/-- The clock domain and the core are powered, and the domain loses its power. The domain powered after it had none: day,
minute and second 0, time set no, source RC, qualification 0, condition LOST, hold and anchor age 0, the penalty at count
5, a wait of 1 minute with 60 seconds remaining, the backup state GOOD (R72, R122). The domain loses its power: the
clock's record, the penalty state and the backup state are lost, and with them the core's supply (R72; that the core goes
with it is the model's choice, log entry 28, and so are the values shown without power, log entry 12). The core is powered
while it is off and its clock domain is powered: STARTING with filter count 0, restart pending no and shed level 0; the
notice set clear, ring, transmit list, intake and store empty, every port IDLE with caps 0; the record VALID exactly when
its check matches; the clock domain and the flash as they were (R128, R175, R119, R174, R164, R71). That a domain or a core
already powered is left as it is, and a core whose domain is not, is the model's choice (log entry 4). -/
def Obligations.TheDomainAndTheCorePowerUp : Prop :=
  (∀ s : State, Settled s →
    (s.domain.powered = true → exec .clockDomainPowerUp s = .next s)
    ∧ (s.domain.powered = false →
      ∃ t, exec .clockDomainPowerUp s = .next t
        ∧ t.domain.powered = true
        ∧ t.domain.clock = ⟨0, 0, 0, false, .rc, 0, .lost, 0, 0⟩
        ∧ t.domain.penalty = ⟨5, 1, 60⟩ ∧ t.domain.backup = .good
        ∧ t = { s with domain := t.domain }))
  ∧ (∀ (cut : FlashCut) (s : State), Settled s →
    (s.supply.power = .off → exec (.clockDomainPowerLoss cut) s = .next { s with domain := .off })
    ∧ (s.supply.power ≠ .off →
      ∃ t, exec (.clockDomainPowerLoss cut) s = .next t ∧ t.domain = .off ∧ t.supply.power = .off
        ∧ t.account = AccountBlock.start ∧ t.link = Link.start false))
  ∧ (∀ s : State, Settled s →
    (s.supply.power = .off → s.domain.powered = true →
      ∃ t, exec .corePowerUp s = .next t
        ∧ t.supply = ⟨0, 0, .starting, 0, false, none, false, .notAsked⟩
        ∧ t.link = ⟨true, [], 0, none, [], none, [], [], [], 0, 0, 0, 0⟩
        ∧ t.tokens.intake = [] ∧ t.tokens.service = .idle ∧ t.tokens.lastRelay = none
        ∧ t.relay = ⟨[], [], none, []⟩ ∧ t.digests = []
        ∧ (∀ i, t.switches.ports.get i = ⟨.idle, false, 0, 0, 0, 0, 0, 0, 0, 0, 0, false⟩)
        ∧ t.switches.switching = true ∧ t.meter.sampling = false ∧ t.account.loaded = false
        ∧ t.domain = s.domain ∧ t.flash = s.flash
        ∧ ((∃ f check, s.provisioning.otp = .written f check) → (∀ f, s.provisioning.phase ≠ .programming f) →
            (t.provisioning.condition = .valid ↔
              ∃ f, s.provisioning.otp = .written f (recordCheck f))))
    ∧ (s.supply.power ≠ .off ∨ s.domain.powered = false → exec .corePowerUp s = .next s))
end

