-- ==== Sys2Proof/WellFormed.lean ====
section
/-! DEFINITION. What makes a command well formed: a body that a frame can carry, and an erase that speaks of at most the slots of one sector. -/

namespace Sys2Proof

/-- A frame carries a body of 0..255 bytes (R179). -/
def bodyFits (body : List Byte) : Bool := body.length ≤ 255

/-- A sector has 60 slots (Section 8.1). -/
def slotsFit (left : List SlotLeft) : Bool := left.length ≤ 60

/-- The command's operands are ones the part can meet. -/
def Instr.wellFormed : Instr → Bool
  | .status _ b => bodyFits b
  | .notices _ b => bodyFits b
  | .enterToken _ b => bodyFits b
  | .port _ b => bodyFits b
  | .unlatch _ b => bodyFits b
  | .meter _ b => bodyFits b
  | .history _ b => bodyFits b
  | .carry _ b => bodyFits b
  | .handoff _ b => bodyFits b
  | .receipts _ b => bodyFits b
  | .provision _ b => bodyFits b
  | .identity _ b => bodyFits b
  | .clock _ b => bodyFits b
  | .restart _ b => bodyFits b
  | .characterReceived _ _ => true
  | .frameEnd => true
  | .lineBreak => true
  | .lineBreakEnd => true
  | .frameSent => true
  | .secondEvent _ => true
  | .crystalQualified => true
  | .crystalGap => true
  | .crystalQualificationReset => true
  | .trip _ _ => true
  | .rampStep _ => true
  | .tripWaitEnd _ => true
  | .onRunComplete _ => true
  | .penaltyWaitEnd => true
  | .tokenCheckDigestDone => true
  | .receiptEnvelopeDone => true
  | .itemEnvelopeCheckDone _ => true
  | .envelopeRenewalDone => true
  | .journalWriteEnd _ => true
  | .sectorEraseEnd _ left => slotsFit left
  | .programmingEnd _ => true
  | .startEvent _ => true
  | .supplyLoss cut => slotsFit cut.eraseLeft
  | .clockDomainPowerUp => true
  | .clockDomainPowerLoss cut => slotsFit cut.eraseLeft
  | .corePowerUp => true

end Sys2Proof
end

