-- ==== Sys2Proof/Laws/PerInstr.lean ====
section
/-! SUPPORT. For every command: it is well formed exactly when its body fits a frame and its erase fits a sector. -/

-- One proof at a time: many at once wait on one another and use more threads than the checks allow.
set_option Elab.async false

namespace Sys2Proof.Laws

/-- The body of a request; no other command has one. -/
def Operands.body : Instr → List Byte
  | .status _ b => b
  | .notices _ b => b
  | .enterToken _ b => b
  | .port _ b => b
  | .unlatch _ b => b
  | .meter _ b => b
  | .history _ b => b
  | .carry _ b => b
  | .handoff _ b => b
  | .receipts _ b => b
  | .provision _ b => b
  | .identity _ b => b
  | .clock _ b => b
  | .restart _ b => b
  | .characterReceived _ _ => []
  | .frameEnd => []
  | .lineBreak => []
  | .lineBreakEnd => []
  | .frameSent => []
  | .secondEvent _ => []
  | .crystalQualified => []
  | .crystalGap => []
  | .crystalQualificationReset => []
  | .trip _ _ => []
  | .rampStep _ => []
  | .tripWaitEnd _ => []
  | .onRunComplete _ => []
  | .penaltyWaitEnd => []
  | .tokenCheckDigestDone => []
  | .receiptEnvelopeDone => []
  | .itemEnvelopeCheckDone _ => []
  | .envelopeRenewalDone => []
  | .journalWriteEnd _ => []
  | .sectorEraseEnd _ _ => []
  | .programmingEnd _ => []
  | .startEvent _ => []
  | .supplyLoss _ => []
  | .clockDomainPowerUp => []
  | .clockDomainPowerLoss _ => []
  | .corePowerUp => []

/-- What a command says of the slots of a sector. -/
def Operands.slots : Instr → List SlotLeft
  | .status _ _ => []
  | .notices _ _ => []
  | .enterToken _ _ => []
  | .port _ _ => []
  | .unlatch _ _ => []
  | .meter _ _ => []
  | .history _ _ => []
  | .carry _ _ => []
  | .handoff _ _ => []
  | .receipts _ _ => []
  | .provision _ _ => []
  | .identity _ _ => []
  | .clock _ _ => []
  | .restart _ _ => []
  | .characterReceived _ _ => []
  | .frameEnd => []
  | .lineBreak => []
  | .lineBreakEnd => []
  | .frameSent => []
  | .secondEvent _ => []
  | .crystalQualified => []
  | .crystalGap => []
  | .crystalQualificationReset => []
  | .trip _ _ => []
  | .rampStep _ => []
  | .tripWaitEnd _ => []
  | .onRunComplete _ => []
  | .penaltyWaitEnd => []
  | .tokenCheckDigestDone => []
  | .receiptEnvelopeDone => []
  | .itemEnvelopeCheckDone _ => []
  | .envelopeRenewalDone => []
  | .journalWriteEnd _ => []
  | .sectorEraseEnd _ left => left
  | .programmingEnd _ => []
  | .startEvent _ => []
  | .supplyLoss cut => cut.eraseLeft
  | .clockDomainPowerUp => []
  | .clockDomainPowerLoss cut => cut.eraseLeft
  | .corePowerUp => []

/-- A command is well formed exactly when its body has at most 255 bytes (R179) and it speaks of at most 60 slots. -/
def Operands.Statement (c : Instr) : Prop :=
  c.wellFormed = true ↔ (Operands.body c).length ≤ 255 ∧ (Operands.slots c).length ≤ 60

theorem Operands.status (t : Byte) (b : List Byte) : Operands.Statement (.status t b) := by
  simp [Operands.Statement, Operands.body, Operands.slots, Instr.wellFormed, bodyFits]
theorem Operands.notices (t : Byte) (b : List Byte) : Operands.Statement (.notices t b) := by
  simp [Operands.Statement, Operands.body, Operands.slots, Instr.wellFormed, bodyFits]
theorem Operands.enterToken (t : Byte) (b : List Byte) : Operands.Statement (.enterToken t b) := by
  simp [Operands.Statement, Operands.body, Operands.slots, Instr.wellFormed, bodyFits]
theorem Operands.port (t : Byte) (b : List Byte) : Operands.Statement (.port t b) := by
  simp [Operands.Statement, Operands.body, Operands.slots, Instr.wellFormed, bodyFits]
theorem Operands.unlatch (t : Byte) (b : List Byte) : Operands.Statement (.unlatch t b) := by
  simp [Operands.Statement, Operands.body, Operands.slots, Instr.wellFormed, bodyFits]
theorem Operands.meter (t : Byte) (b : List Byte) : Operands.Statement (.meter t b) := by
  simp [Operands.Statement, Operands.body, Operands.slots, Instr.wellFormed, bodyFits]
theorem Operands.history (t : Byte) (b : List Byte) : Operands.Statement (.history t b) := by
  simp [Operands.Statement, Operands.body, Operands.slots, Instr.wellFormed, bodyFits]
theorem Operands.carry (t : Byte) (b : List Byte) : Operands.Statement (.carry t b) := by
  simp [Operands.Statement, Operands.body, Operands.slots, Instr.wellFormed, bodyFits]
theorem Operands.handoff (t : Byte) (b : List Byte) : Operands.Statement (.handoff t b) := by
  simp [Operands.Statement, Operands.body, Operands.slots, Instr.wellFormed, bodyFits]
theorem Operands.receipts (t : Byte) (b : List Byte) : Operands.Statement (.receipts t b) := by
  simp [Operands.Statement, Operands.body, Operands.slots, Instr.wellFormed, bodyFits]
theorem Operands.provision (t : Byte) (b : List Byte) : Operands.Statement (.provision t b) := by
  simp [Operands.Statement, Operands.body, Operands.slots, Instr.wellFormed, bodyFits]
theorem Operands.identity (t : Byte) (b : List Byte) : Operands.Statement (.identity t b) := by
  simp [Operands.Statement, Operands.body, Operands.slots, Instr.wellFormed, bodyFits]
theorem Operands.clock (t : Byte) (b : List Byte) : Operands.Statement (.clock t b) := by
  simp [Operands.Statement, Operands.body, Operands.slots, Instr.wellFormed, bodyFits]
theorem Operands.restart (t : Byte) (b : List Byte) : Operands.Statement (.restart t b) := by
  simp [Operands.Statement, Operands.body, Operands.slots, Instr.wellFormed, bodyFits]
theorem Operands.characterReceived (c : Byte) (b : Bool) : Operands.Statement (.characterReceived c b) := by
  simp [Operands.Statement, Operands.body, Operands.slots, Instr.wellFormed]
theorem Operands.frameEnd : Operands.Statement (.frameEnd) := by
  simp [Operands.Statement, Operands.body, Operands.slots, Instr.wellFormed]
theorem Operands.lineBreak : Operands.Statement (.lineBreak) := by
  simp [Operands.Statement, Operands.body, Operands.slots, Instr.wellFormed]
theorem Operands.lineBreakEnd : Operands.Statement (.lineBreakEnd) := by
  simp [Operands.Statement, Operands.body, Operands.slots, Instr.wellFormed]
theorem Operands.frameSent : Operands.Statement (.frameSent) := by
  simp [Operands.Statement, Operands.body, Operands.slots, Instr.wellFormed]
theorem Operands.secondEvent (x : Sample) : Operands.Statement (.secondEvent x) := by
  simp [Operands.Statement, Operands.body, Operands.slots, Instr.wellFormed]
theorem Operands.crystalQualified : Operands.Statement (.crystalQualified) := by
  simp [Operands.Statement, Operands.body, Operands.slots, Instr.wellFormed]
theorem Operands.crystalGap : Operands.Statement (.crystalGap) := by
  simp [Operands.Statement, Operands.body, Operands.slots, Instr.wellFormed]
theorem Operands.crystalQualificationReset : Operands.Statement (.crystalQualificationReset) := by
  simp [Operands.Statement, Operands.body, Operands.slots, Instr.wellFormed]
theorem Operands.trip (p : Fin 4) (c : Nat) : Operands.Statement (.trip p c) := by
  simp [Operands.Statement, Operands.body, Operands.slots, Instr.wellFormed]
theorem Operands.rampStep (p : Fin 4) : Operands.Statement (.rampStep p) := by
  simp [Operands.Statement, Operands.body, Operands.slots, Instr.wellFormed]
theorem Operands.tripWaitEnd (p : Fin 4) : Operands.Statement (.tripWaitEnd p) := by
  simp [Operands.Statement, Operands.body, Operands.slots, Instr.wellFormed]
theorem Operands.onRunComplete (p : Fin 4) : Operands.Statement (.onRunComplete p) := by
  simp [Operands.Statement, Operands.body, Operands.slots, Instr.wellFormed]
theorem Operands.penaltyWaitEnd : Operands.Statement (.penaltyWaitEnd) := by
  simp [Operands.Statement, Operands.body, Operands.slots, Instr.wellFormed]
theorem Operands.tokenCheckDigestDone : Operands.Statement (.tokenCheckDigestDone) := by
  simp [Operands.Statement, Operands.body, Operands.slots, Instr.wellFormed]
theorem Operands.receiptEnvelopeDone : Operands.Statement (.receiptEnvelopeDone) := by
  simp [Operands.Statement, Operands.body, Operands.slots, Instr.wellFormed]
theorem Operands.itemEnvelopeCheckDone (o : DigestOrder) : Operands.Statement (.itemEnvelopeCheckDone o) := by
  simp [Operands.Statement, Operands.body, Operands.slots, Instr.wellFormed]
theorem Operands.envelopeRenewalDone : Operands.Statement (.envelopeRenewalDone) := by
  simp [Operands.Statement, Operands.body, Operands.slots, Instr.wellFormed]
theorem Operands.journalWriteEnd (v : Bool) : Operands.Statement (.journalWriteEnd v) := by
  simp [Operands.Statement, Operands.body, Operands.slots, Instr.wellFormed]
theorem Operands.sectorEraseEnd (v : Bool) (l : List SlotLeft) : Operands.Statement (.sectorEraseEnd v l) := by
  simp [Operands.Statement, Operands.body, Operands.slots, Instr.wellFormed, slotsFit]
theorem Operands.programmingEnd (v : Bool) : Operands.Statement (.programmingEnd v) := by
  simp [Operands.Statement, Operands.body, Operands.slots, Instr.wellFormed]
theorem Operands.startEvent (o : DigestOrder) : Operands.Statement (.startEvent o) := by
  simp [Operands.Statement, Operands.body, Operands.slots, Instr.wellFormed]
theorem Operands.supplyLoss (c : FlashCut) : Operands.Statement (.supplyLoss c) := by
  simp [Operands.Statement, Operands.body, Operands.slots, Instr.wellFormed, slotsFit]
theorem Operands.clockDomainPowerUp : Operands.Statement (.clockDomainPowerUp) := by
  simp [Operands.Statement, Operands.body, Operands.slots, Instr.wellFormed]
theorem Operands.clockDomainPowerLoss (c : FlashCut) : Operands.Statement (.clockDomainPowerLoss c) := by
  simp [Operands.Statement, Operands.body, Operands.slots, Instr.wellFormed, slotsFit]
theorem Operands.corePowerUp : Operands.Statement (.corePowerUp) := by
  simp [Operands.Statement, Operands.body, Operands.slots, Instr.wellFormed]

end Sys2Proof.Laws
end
=====
## Task goal
Which lines of the data contain the string "lean"? Copy each one.

## Solution to this task
-- ==== Sys2Proof/WellFormed.lean ====
-- ==== Sys2Proof/Laws/PerInstr.lean ====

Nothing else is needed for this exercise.